= Robyn Landis =

American author, public speaker and folk singer

Robyn Landis is an American author, public speaker and folk singer who was born in Brooklyn, New York, and has lived in Seattle, Washington, and Tucson, Arizona, United States. At age 25 she wrote a book called Bodyfueling which was published by Warner Books and became a surprise bestseller. "Bodyfueling" is a term she coined and has used to promote her philosophy of increased health through knowing the important details about how the body works and the important interactions between nutrition and exercise. Bodyfueling is an approach to health and fitness that emphasizes a thorough understanding of how the human body uses food and reacts to exercise. It places a heavy emphasis on breaking away from "diet thinking" and encourages people to concentrate instead on knowledgeably caring for the body, eating for performance, eating in accordance with your levels of physical activity and eating enough to fuel the body adequately. Simply stated, Bodyfueling advocates "eat more, exercise more" as a key to fitness rather than "eat less, exercise more", which Landis indicates is an unexamined platitude.

From 1989 to 1999 she studied traditional herbal medicine with Karta Purkh Singh Khalsa. This led her to co-author a second book called Herbal Defense in 1997 with Khalsa, also published by Warner Books.

As a journalist Landis has written on a range of topics, principally: health and fitness, ecologically conscious shopping, green living, sustainability, natural remedies and eco-political activism.

Also a songwriter and musician, she began performing professionally in 2005. Her gifts and skills as a writer, applied to songcraft, earned her quick recognition. Since 2005 she has accrued over 55 songwriting awards and honors. She and co-writer Larry Murante won the Grand Prize, Folk category /Session 1, in the John Lennon Songwriting Contest (2009). Landis also won first place at Woody Guthrie Folk Festival (2006), second place in the Unisong International Songwriting Competition (2006), a Telluride Troubadors honorable mention (2008), and was a Falcon Ridge Folk Festival Emerging Artist (2009). In 2012 she won the Wildflower! Festival Songwriting Contest judged by Beth Nielsen Chapman. Her 2009 CD Many Moons was one of the most-played records on folk radio in 2009 (with no promotional support) and her 2014 CD Waterproof (released July 2014) was produced by the late John Jennings, the producer/guitarist who produced eight Mary-Chapin Carpenter records.

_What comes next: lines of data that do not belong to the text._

/-- Only a build with trims can leave the vertical contract (spec/43_display_config_ops.md R217). -/
theorem trimEn_of_not_vTrimOk {c : Cfg} {vTrim : Byte} (h : c.vTrimOk vTrim = false) : c.trimEn = true := by
  cases he : c.trimEn
  · simp [Cfg.vTrimOk, he] at h
  · rfl

/-! ## No operation writes the configuration -/

theorem kBegin_keeps_cfg {scroll : Scroll} {s t : State} (h : kBegin scroll s = .next t) : t.cfg = s.cfg := by
  obtain ⟨-, rfl⟩ := (kBegin_next_iff scroll s t).1 h
  rfl

theorem execLineInactive_keeps_cfg {s t : State} (h : execLineInactive s = .next t) : t.cfg = s.cfg := by
  obtain ⟨-, -, rfl⟩ | ⟨-, -, rfl⟩ | ⟨-, -, -, rfl⟩ | ⟨-, -, -, rfl⟩ := execLineInactive_next s t h <;> rfl

theorem tick_keeps_cfg {s t : State} (h : tick s = .next t) : t.cfg = s.cfg := by
  rw [tick_eq] at h
  split at h
  next => exact (execLineInactive_keeps_cfg h).trans rfl
  next => exact (kBegin_keeps_cfg h).trans rfl

theorem counterStep_keeps_cfg {s t : State} (h : counterStep s = .next t) : t.cfg = s.cfg := by
  obtain ⟨-, ht⟩ | ⟨-, rfl⟩ := counterStep_next s t h
  · exact tick_keeps_cfg ht
  · rfl

theorem rendererCycle_keeps_cfg {s t : State} (h : rendererCycle s = .next t) : t.cfg = s.cfg := by
  obtain ⟨-, hc⟩ := rendererCycle_next s t h
  obtain ⟨-, hk, -⟩ := kernelCycle_frame s.clearStrobes
  calc t.cfg = (kernelCycle s.clearStrobes).cfg := counterStep_keeps_cfg hc
    _ = s.cfg := hk

/-! ## When an operation is refused -/

theorem kBegin_refused_iff (scroll : Scroll) (s : State) (r : Refusal) :
    kBegin scroll s = .refused r ↔ r = .hTrimOutsideContract ∧ s.cfg.hTrimOk s.hTrim = false := by
  unfold kBegin
  cases s.cfg.hTrimOk s.hTrim <;> simp [eq_comm (a := r)]

theorem execLineInactive_refused_iff (s : State) (r : Refusal) :
    execLineInactive s = .refused r ↔
      r = .vTrimOutsideContract ∧ s.atWrap (s.lineNumber + 1) = true ∧ s.cfg.vTrimOk s.vTrim = false := by
  simp only [execLineInactive]
  cases s.atWrap (s.lineNumber + 1)
  · cases s.atVsyncEnd (s.lineNumber + 1) <;> cases s.atActiveStart (s.lineNumber + 1) <;> simp
  · cases s.cfg.vTrimOk s.vTrim <;> simp [eq_comm (a := r)]

/-- A tick is refused by K.begin or by the wrap, as `handler` says. -/
theorem tick_refused {s : State} {r : Refusal} (h : tick s = .refused r) :
    (r = .hTrimOutsideContract ∧ s.handler = .kernel ∧ s.cfg.hTrimOk s.hTrim = false) ∨
    (r = .vTrimOutsideContract ∧ s.handler = .inactive ∧
      (s.lineNumber + 1).toNat = s.cfg.linesPerFrame ∧ s.cfg.vTrimOk s.vTrim = false) := by
  rw [tick_eq] at h
  cases hh : s.handler with
  | inactive =>
    rw [if_pos hh] at h
    obtain ⟨hr, hwrap, hv⟩ := (execLineInactive_refused_iff _ r).1 h
    exact .inr ⟨hr, rfl, of_decide_eq_true hwrap, hv⟩
  | kernel =>
    rw [if_neg (by simp [hh])] at h
    obtain ⟨hr, hv⟩ := (kBegin_refused_iff _ _ r).1 h
    exact .inl ⟨hr, rfl, hv⟩

theorem counterStep_refused_iff (s : State) (r : Refusal) :
    counterStep s = .refused r ↔ s.atTick = true ∧ tick s = .refused r := by
  unfold counterStep
  cases s.atTick <;> simp

theorem rendererCycle_refused {s : State} {r : Refusal} (h : rendererCycle s = .refused r) :
    (r = .lineOutsidePeriod ∧ s.rendering = true ∧ s.cfg.lineFits s.ltrim s.lh = false) ∨
    ((s.rendering = true → s.cfg.lineFits s.ltrim s.lh = true) ∧
      counterStep (kernelCycle s.clearStrobes) = .refused r) := by
  unfold rendererCycle at h
  split at h
  next hout =>
    obtain ⟨hr, hf⟩ : s.rendering = true ∧ s.cfg.lineFits s.ltrim s.lh = false := by simpa using hout
    exact .inl ⟨(Host.Outcome.refused.inj h).symm, hr, hf⟩
  next hin => exact .inr ⟨fun hr => by simpa [hr] using hin, h⟩
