-- ==== Sys2Proof/Config.lean ====
section
/-!
DEFINITION. Config.lean: what an implementation fixes and the manual does not state. Every constant here is
opaque: nothing in Lean can evaluate it, so a statement about it holds for every value.
-/

namespace Sys2Proof.Config

/-- A fresh value for the `n`-th open value of a run (assumption log 3). -/
opaque freeValue : Nat → Nat

/-- The FP32 exponential of R402: bit-identical on every GX5, its error below 1 ulp, its bits not stated. -/
opaque fp32Exp : W32 → W32

/-- The device secret that the boot ROM reconstructs (R475). -/
opaque deviceSecret : BitVec 256

/-- The public half of the Falcon-1024 key pair of a seed (R476): the manual gives no key generation of its own. -/
opaque falconPublic : List Byte → List Byte

/-- A Falcon-1024 signature under the key of a seed, over a digest, with fresh randomness (R507). -/
opaque falconSign : List Byte → List Byte → Nat → List Byte

/-- The ML-KEM-1024 encapsulation key of a fresh seed, and the secret that it decapsulates from a ciphertext (R487,
R488). -/
opaque kemPublic : Nat → List Byte
opaque kemShared : Nat → List Byte → List Byte

/-- The base MAC address of the signed configuration block (R443, R477). -/
opaque macBase : BitVec 48

/-- The 64-B digests of the firmware signing keys the configuration block lists (R477), one word each. -/
opaque fwSigners : Nat → BitVec 512

/-- A text field of the module that the manual leaves to the block of R477: the boot ROM digest of R508. -/
opaque bootRomDigest : BitVec 512

/-- The eight check bits that the (72,64) SEC-DED code gives a word (R94): the manual names no matrix. -/
opaque secdedBits : Nat → Byte

/-- The check bits that the extended Hamming (8,4) code gives a tag (R93). -/
opaque hammingBits : Nat → BitVec 4

/-- The two 16-bit check symbols of a line under the Reed-Solomon code of R101: the manual names no field polynomial. -/
opaque rsCode : List Byte → BitVec 32

/-- Whether a code of this width takes a word with these errors, more than it is sure to detect, for another word. -/
opaque codePasses : Nat → Nat → Bool

/-- The data bits by which the word it then takes is off. -/
opaque codeOff : Nat → Nat → Nat

/-- The id of a Survey counter in a snapshot (R528), by the model's name for it; the manual gives no ids. -/
opaque counterId : Nat → W32

/-- The name of a Survey counter in a snapshot's name table (R528), by the model's name for it. -/
opaque counterName : Nat → List Char

/-- The boot ROM's identifier (R508, block 1). -/
opaque bootRomId : W64

/-- The digest of the signed configuration block (R477, R508, block 3). -/
opaque configDigest : BitVec 512

/-- The certificate chain of slot 0 (R507) for the alias certificate that carries a digest of measurement 2. -/
opaque certChain : List Byte → List Byte

/-- The bytes of the label (attach, accelerator index, session generation, direction) of an attach session's key, with
upstream `true` (R305); the manual gives it no bytes. -/
opaque attachLabel : Nat → BitVec 8 → Bool → List Byte

/-- The customization string of that KMAC256 (R305); the manual names none. -/
opaque attachCustom : List Byte

/-- The bytes of an entry of a crash dump section (R525), by the section's type and the entry's fields in the order the
table names them; the manual lists the fields and gives no layout. -/
opaque dumpEntry : Nat → List Nat → List Byte

/-- The types of the device dump's sections (R525) for unit states, counters, Tirmon registers and the command journal,
in that order; the manual names the sections and gives types only to those of a partition dump. -/
opaque deviceSection : Nat → Nat

/-- The Tirmon registers in the device dump (R525), the `n`-th open value of a run. -/
opaque tirmonRegisters : Nat → List Nat

/-- The bytes of credit that a pool of a ring segment or hub link holds beyond those of one whole packet: the manual
gives no size (R22, assumption log 69). -/
opaque linkExtra : Nat

/-- The fixed receive and transmit delays of a port's PCS, FEC and PMA, in Meridian units, as the signed configuration
block holds them (R452). -/
opaque ptpRx : Nat → Nat
opaque ptpTx : Nat → Nat

/-- The UUID of the host NQN, by device identity digest and partition (R464): the manual gives no derivation. -/
opaque hostUuid : List Byte → Nat → List Byte

end Sys2Proof.Config
end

Robyn toured nationally and taught songwriting at festivals until 2011 when she turned her focus back to her first passion of health coaching and writing, helping people happily embrace healthy living without drudgery. Since then she has coached hundreds of individuals and taught online courses, using her depth-based, spiritually informed process developed over decades. Her approach evolved far beyond "diet and exercise" to embrace a concept of "whole life nourishment" that cultivates joyful, easeful, naturally healthy choices. She now calls her approach "Self-Care As a Sacred Practice" as well as "Nourished" and is working on her third book entitled Nourished. She is also earning master's degree in Counseling with a somatic emphasis and is focused on positive, healthy "super-aging"—in mind, body, and spirit—that defies society's notions of what it means to be older.